The letter pointed out that the bid price for the company's common stock closed below the minimum $1.00 per share minimum for 30 consecutive business days to 14 September. This puts it in contravention of the Nasdaq Marketplace Rule 5550(a)(2).
In accordance with Nasdaq rules, the company has been given an initial period of 180 calendar days, until 15 March 2010, to regain compliance.
In order to return to compliance, the bid price would have to close at $1.00 per share or more for a minimum of ten consecutive business days.

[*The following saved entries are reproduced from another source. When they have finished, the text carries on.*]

-- ==== Sys2Proof/Machine/AluImm.lean ====
section
/-! DEFINITION. The meanings of the OP-IMM instructions (`43_alu.md` R230 to R239). -/

namespace Sys2Proof.Machine

/-- ADDI: `x[rs1] + imm_I` modulo 2^32 (R231). -/
def execAddi (rd rs1 : RegIdx) (imm : BitVec 12) (s : State) : Result :=
  .next (s.writeBack rd (s.reg rs1 + sextImm imm))

/-- SLTI: 1 if `x[rs1] < imm_I` as signed integers, else 0 (R232). -/
def execSlti (rd rs1 : RegIdx) (imm : BitVec 12) (s : State) : Result :=
  .next (s.writeBack rd (boolWord (cmpLtSigned (s.reg rs1) (sextImm imm))))

/-- SLTIU: 1 if `x[rs1] < imm_I` as unsigned integers, the immediate sign-extended first, else 0 (R233). -/
def execSltiu (rd rs1 : RegIdx) (imm : BitVec 12) (s : State) : Result :=
  .next (s.writeBack rd (boolWord (cmpLtUnsigned (s.reg rs1) (sextImm imm))))

/-- XORI: `x[rs1] ^ imm_I` (R234). -/
def execXori (rd rs1 : RegIdx) (imm : BitVec 12) (s : State) : Result :=
  .next (s.writeBack rd (s.reg rs1 ^^^ sextImm imm))

/-- ORI: `x[rs1] | imm_I` (R235). -/
def execOri (rd rs1 : RegIdx) (imm : BitVec 12) (s : State) : Result :=
  .next (s.writeBack rd (s.reg rs1 ||| sextImm imm))

/-- ANDI: `x[rs1] & imm_I` (R236). -/
def execAndi (rd rs1 : RegIdx) (imm : BitVec 12) (s : State) : Result :=
  .next (s.writeBack rd (s.reg rs1 &&& sextImm imm))

/-- SLLI: left shift by `shamt` (R237). -/
def execSlli (rd rs1 : RegIdx) (shamt : BitVec 5) (s : State) : Result :=
  .next (s.writeBack rd (s.reg rs1 <<< shamt.toNat))

/-- SRLI: logical right shift by `shamt` (R238). -/
def execSrli (rd rs1 : RegIdx) (shamt : BitVec 5) (s : State) : Result :=
  .next (s.writeBack rd (s.reg rs1 >>> shamt.toNat))

/-- SRAI: arithmetic right shift by `shamt` (R239). -/
def execSrai (rd rs1 : RegIdx) (shamt : BitVec 5) (s : State) : Result :=
  .next (s.writeBack rd ((s.reg rs1).sshiftRight shamt.toNat))

end Sys2Proof.Machine
end

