theorem encodeS_of {w : Word} {f3 : BitVec 3} (h3 : fieldFunct3 w = f3) (ho : fieldOpcode w = 0x23#7) :
    encodeS (fieldImmS w) (fieldRs2 w) (fieldRs1 w) f3 = w := by
  subst h3; exact encodeS_fields w ho

theorem encodeB_of {w : Word} {f3 : BitVec 3} (h3 : fieldFunct3 w = f3) (ho : fieldOpcode w = 0x63#7) :
    encodeB (fieldImmB w) (fieldRs2 w) (fieldRs1 w) f3 = w := by
  subst h3; exact encodeB_fields w ho

theorem encodeShift_of {w : Word} {f3 : BitVec 3} {f7 : BitVec 7} (h3 : fieldFunct3 w = f3)
    (ho : fieldOpcode w = 0x13#7) (h7 : fieldFunct7 w = f7) :
    encodeShift f7 (fieldShamt w) (fieldRs1 w) f3 (fieldRd w) = w := by
  subst h7; rw [encodeShift, fieldImmI_split]; exact encodeI_of h3 ho

/-- A funct3 that is none of the first seven values is the last. -/
theorem funct3_last (f : BitVec 3) : f ≠ 0#3 → f ≠ 1#3 → f ≠ 2#3 → f ≠ 3#3 → f ≠ 4#3 → f ≠ 5#3 → f ≠ 6#3 → f = 7#3 := by
  have := f.isLt
  simp only [ne_eq, ← BitVec.toNat_inj, BitVec.toNat_ofNat]; omega

/-! ### A word under the masks of the opcode table (R127) -/

theorem mask_funct3 (w : Word) : w &&& 0x0000707F#32 = 0#17 ++ (fieldFunct3 w ++ (0#5 ++ fieldOpcode w)) := by
  apply BitVec.eq_of_getLsbD_eq
  intro i hi
  change _ = (0#17 ++ (w.extractLsb' 12 3 ++ (0#5 ++ w.extractLsb' 0 7))).getLsbD i
  simp only [BitVec.getLsbD_and, BitVec.getLsbD_append, BitVec.getLsbD_extractLsb']
  interval_cases i <;> simp

theorem mask_funct7 (w : Word) :
    w &&& 0xFE00707F#32 = fieldFunct7 w ++ (0#10 ++ (fieldFunct3 w ++ (0#5 ++ fieldOpcode w))) := by
  apply BitVec.eq_of_getLsbD_eq
  intro i hi
  change _ = (w.extractLsb' 25 7 ++ (0#10 ++ (w.extractLsb' 12 3 ++ (0#5 ++ w.extractLsb' 0 7)))).getLsbD i
  simp only [BitVec.getLsbD_and, BitVec.getLsbD_append, BitVec.getLsbD_extractLsb']
  interval_cases i <;> simp

theorem mask_opcode (w : Word) : w &&& 0x0000007F#32 = 0#25 ++ fieldOpcode w := by
  apply BitVec.eq_of_getLsbD_eq
  intro i hi
  change _ = (0#25 ++ w.extractLsb' 0 7).getLsbD i
  simp only [BitVec.getLsbD_and, BitVec.getLsbD_append, BitVec.getLsbD_extractLsb']
  interval_cases i <;> simp

/-- The opcode, funct3 and funct7 of a word that matches a row with a full mask. -/
theorem fields_of_funct7_mask {w v : Word} (h : w &&& 0xFE00707F#32 = v) :
    fieldOpcode w = fieldOpcode v ∧ fieldFunct3 w = fieldFunct3 v ∧ fieldFunct7 w = fieldFunct7 v := by
  subst h
  simp only [fieldOpcode, fieldFunct3, fieldFunct7, BitVec.extractLsb'_and]
  exact ⟨BitVec.and_allOnes.symm, BitVec.and_allOnes.symm, BitVec.and_allOnes.symm⟩

theorem fields_of_funct3_mask {w v : Word} (h : w &&& 0x0000707F#32 = v) :
    fieldOpcode w = fieldOpcode v ∧ fieldFunct3 w = fieldFunct3 v := by
  subst h
  simp only [fieldOpcode, fieldFunct3, BitVec.extractLsb'_and]
  exact ⟨BitVec.and_allOnes.symm, BitVec.and_allOnes.symm⟩

theorem fields_of_opcode_mask {w v : Word} (h : w &&& 0x0000007F#32 = v) : fieldOpcode w = fieldOpcode v := by
  subst h
  simp only [fieldOpcode, BitVec.extractLsb'_and]
  exact BitVec.and_allOnes.symm

/-! ### The byte level (R120) -/

@[simp] theorem wordOfBytes_bytesOfWord (w : Word) :
    wordOfBytes (w.extractLsb' 0 8) (w.extractLsb' 8 8) (w.extractLsb' 16 8) (w.extractLsb' 24 8) = w := by
  change w.extractLsb' 24 8 ++ (w.extractLsb' 16 8 ++ (w.extractLsb' 8 8 ++ w.extractLsb' 0 8)) = w
  simp (disch := decide) only [BitVec.extractLsb'_append_extractLsb'_eq_extractLsb']
  exact BitVec.extractLsb'_eq_self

Under some circumstances, Nasdaq has discretion to require compliance for a longer period but this is generally no more than 20 consecutive days.
On 15 March, 2010, Jones Soda would be eligible for a further 180-day period to return to compliance.
Last month, Jones Soda reported a narrowing of its net losses for the second quarter but said it still had "much work" to do in order to achieve long-term profitability. For the second quarter to 30 June, net losses fell by 28% to US$2m from the previous year's Q2 net losses of $2.7m.
President and CEO Joth Ricci said the company was pleased with efficiency gains that had been made but warned that further cost cutting would be necessary in the near future.